[Stored data entries]
* * * *

-- ==== Sys2Proof/Machine/Flags.lean ====
section
/-! DEFINITION. Flags.lean: every condition the rules compute from held state and test at the moment they
need it: call conditions, free counts, readiness, the sales state, the values in force. -/

namespace Sys2Proof.Machine

/-! ## The clock and the calls (chapters 1 and 2) -/

/-- The highest railway-day second (R1). -/
abbrev lastSecond : Nat := 86399

/-- The highest day number (R2). -/
abbrev lastDay : Nat := 65535

/-- The now minute (Terms). -/
def Clock.minute (c : Clock) : Nat := c.second / 60

/-- A moment `n` seconds after now, as a railway-day second (R74, R115, R173). -/
def Clock.after (c : Clock) (n : Nat) : Nat := (c.second + n) % 86400

/-- A load period's end second: now plus the time left on its end timer, modulo 86400 (8.3; log 26). -/
def LoadPeriod.endSecond (c : Clock) (l : LoadPeriod) : Nat := c.after l.endTimer

/-- The expected minute E (R27). -/
def Call.expected (c : Call) : Nat :=
  match c.report with
  | none => c.scheduled
  | some r => c.scheduled + (r.delay - r.allowance)

/-- On sale (R28): in TODAY the now minute is below E − 1, in TOMORROW at any minute. -/
def Call.onSale (now : Nat) (t : TableName) (c : Call) : Bool :=
  decide (c.state = .scheduled) &&
    match t with
    | .today => decide (now + 1 < c.expected)
    | .tomorrow => true

/-- Overdue (R29). -/
def Call.overdue (now : Nat) (c : Call) : Bool :=
  decide (c.state = .scheduled ∧ c.expected + 2 ≤ now)

/-- Due to lapse at a tick (R30). -/
def Call.lapses (now : Nat) (c : Call) : Bool :=
  decide (c.state = .scheduled ∧ c.expected + 60 ≤ now)

/-- The actual minute of a departed call (R15). -/
def Call.actualMinute (c : Call) : Nat := c.actual.getD 0 / 60

/-- The test of the removed-from-display flag (R15): a LAPSED call, a DEPARTED one from two minutes after
its actual minute, a CANCELLED one from its scheduled minute. -/
def Call.pastDisplay (now : Nat) (c : Call) : Bool :=
  match c.state with
  | .scheduled => false
  | .cancelled => decide (c.scheduled ≤ now)
  | .departed => decide (c.actualMinute + 2 ≤ now)
  | .lapsed => true

/-- A horizon call (R135): displayable, with E at most 15 minutes ahead. -/
def Call.horizon (now : Nat) (c : Call) : Bool :=
  !c.removed && decide (c.expected ≤ now + 15)

/-- A live day table by its name. -/
def Store.table (st : Store) : TableName → Option DayTable
  | .today => st.today
  | .tomorrow => st.tomorrow

/-- The calls of a table; an EMPTY one holds none (R13). -/
def callsOf : Option DayTable → List Call
  | none => []
  | some t => t.calls

/-- A table's call with a service id. -/
def findCall (calls : List Call) (service : Nat) : Option Call :=
  calls.find? (fun c => decide (c.service = service))

/-- The call a reference names, if its table holds it. -/
def Store.call (st : Store) (r : CallRef) : Option Call := findCall (callsOf (st.table r.table)) r.service

/-- Whether TODAY holds a horizon call at a minute (R135). -/
def Store.hasHorizon (st : Store) (now : Nat) : Bool := (callsOf st.today).any (Call.horizon now)

/-- Whether a reference's call exists and is on sale (R28). -/
def State.refOnSale (s : State) (r : CallRef) : Bool :=
  match s.store.call r with
  | none => false
  | some c => c.onSale s.clock.minute r.table

/-! ## Sales, stock and cards (chapter 4) -/

/-- The sales state is OPEN (R69). -/
def Sales.isOpen (x : Sales) : Bool := x.reasons.isEmpty

/-- The serials of a block still to be issued (R88). -/
def StockBlock.left (b : StockBlock) : Nat := b.last + 1 - b.next

/-- Remaining stock (R88). -/
def Sales.remaining (x : Sales) : Nat := (x.blocks.map StockBlock.left).sum

/-- A card matches an entry (R94). -/
def RvlEntry.hits (card : Nat) (e : RvlEntry) : Bool :=
  decide (card / 2 ^ e.ignore = e.card / 2 ^ e.ignore)

/-- A card is revoked (R94). -/
def State.isRevoked (s : State) (card : Nat) : Bool :=
  s.revoked.toList.any (fun e => match e with
    | none => false
    | some e => e.hits card)

/-- The card check of a fare request (R75): a given card matches no entry. -/
def State.cardRevoked (s : State) (r : FareRequest) : Bool :=
  match r.concession with
  | none => false
  | some c => s.isRevoked c.card

/-- The on-sale check of a fare request (R75): a named target is on sale. -/
def State.targetOnSale (s : State) (r : FareRequest) : Bool :=
  match r.target with
  | none => true
  | some t => s.refOnSale t

/-! ## The journal and the scheduler (chapter 5) -/

/-- The journal's size (R99). -/
abbrev journalSize : Nat := 2048

/-- The last sequence number (R101). -/
abbrev lastSequence : Nat := 4294967295

/-- The free count, taken as 0 once the last sequence number has been appended (R99, R101). -/
def Journal.free (j : Journal) : Nat :=
  if lastSequence < j.nextSequence then 0 else journalSize - j.entries.length

/-- The entries UNSENT. -/
def Journal.unsent (j : Journal) : List Entry := j.entries.filter (fun e => decide (e.state = .unsent))

/-- The room each entry kind needs (R102). -/
def EntryKind.room : EntryKind → Nat
  | .sale _ _ _ _ _ => 2
  | .void _ _ => 1
  | .unmatchedPassage _ _ _ _ => 3
  | .lapsedCall _ _ => 3
  | .timetable _ _ => 3
  | .supply _ => 3
  | .start _ => 3

/-- The scheduler permits a link-port take (R114): in DUE, or at the high-water of 1536 held. -/
def State.takePermitted (s : State) : Bool :=
  decide (s.scheduler.state = .due) || decide (1536 ≤ s.journal.entries.length)

/-- The link port is ready to take (R120). -/
def State.linkReady (s : State) : Bool :=
  s.takePermitted && !s.journal.unsent.isEmpty && s.journal.batch.isNone

/-! ## Values in force (chapters 6, 7, 8) -/

/-- The sleep-after in force, in minutes (R126). -/
def State.sleepAfterInForce (s : State) : Nat :=
  match s.supply.state with
  | .normal => s.compositor.sleepAfter
  | .economy => max 1 (s.compositor.sleepAfter / 2)
  | .reserve => max 1 (s.compositor.sleepAfter / 2)

/-- The interval in force, in seconds, of an interval setting in a supply state (R148). -/
def intervalFor (setting : Nat) : SupplyState → Nat
  | .normal => setting
  | .economy => if setting = 0 then 4 else min (4 * setting) 60
  | .reserve => 60

/-- The interval in force (R148). -/
def State.intervalInForce (s : State) : Nat := intervalFor s.bus.interval s.supply.state

/-- Frames run back to back (R149): INTERVAL pacing with an interval in force of 0. -/
def State.backToBack (s : State) : Bool :=
  decide (s.bus.pacing = .interval ∧ s.intervalInForce = 0)

/-- The brightness cap (R132). -/
def brightnessCap : SupplyState → Nat
  | .normal => 7
  | .economy => 3
  | .reserve => 1

/-- The economy recovery level (R167). -/
def Supply.economyRecovery (x : Supply) : Nat := min (x.economy + 1) 7

/-- The reserve recovery level (R167). -/
def Supply.reserveRecovery (x : Supply) : Nat := x.reserve + 1

/-- The floor level (R167). -/
def Supply.floor (x : Supply) : Nat := x.reserve - 1

/-- The class of a sample (R167): level n stands at 11.0 V + n × 0.2 V. -/
def classOf (millivolts : Nat) : SampleClass :=
  if millivolts < 11000 then .under else .level (min ((millivolts - 11000) / 200) 7)

/-- A sample is below a level (R167). -/
def SampleClass.below (c : SampleClass) (level : Nat) : Bool :=
  match c with
  | .under => true
  | .level n => decide (n < level)

/-! ## Panels (chapter 6) -/

/-- A panel entitled to rows (R127, R133). -/
def Panel.entitled (r : Panel) : Bool := decide (r.state = .awake ∧ r.pending ≠ .sleep)

/-- A panel's directions admit a call's (R128). -/
def PanelDirections.admits (d : PanelDirections) (c : Direction) : Bool :=
  match d, c with
  | .both, _ => true
  | .up, .up => true
  | .up, .down => false
  | .down, .down => true
  | .down, .up => false

/-! ## Ports (chapter 10) -/

/-- ATTN is active exactly while the notice set is not empty (R195). -/
def PortControl.attn (c : PortControl) : Bool := !c.notices.isEmpty

/-- REPLY is active exactly while the slot holds a reply (R190, R191). -/
def PortControl.replyLine (c : PortControl) : Bool := c.slot.isSome

/-- The recipients of each notice kind but the two that go to a holder (R195). -/
def Notice.recipients : Notice → List Port
  | .stockLow => [.link, .service]
  | .uploadDue => [.link]
  | .supplyChanged => [.terminal, .link, .service]
  | .salesState => [.terminal, .service]
  | .timetableNeeded => [.link, .service]
  | .stagingDiscarded => []
  | .batchTimedOut => []
  | .panelFault => [.service]
  | .panelBusFault => [.link, .service]
  | .displayStopped => [.service]
  | .displayOverrun => [.service]
  | .treadleFault => [.link, .service]
  | .restarted => [.terminal, .link, .service]

/-- The rights class of each request (10.2). -/
def reqClass : ReqCode → RightsClass
  | .quote => .sales
  | .issue => .sales
  | .void => .sales
  | .loadBegin => .sales
  | .loadEnd => .sales
  | .timeSet => .timetable
  | .ttBegin => .timetable
  | .ttCalls => .timetable
  | .ttEnd => .timetable
  | .svcUpdate => .timetable
  | .fareRangeWrite => .tables
  | .farePriceWrite => .tables
  | .fareParamWrite => .tables
  | .fareConcessionWrite => .tables
  | .farePeakWrite => .tables
  | .rvlWrite => .tables
  | .rvlClearAll => .tables
  | .stockAdd => .tables
  | .batchTake => .journal
  | .batchAck => .journal
  | .batchFail => .journal
  | .linkResume => .journal
  | .panelConfig => .config
  | .displayControl => .config
  | .supplyLevels => .config
  | .treadleMode => .config
  | .salesSuspend => .config
  | .salesResume => .config
  | .setRights => .config
  | .portReset => .config
  | .status => .read
  | .listCalls => .read
  | .fareRead => .read
  | .rvlRead => .read
  | .readCounters => .read
  | .readNotices => .read

/-- The core domain runs (R4). -/
def State.running (s : State) : Bool := decide (s.core = .up)

/-- A port receives transfers (R187): the core domain runs and the port is not HELD. -/
def State.receives (s : State) (p : Port) : Bool :=
  s.running && decide ((s.ports.get p).condition = .run)

end Sys2Proof.Machine
end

* * * *

#### What you need to do
Copy out every line from the records that has the word "core".

#### Output of the exercise
/-- The core domain runs (R4). -/
def State.running (s : State) : Bool := decide (s.core = .up)
/-- A port receives transfers (R187): the core domain runs and the port is not HELD. -/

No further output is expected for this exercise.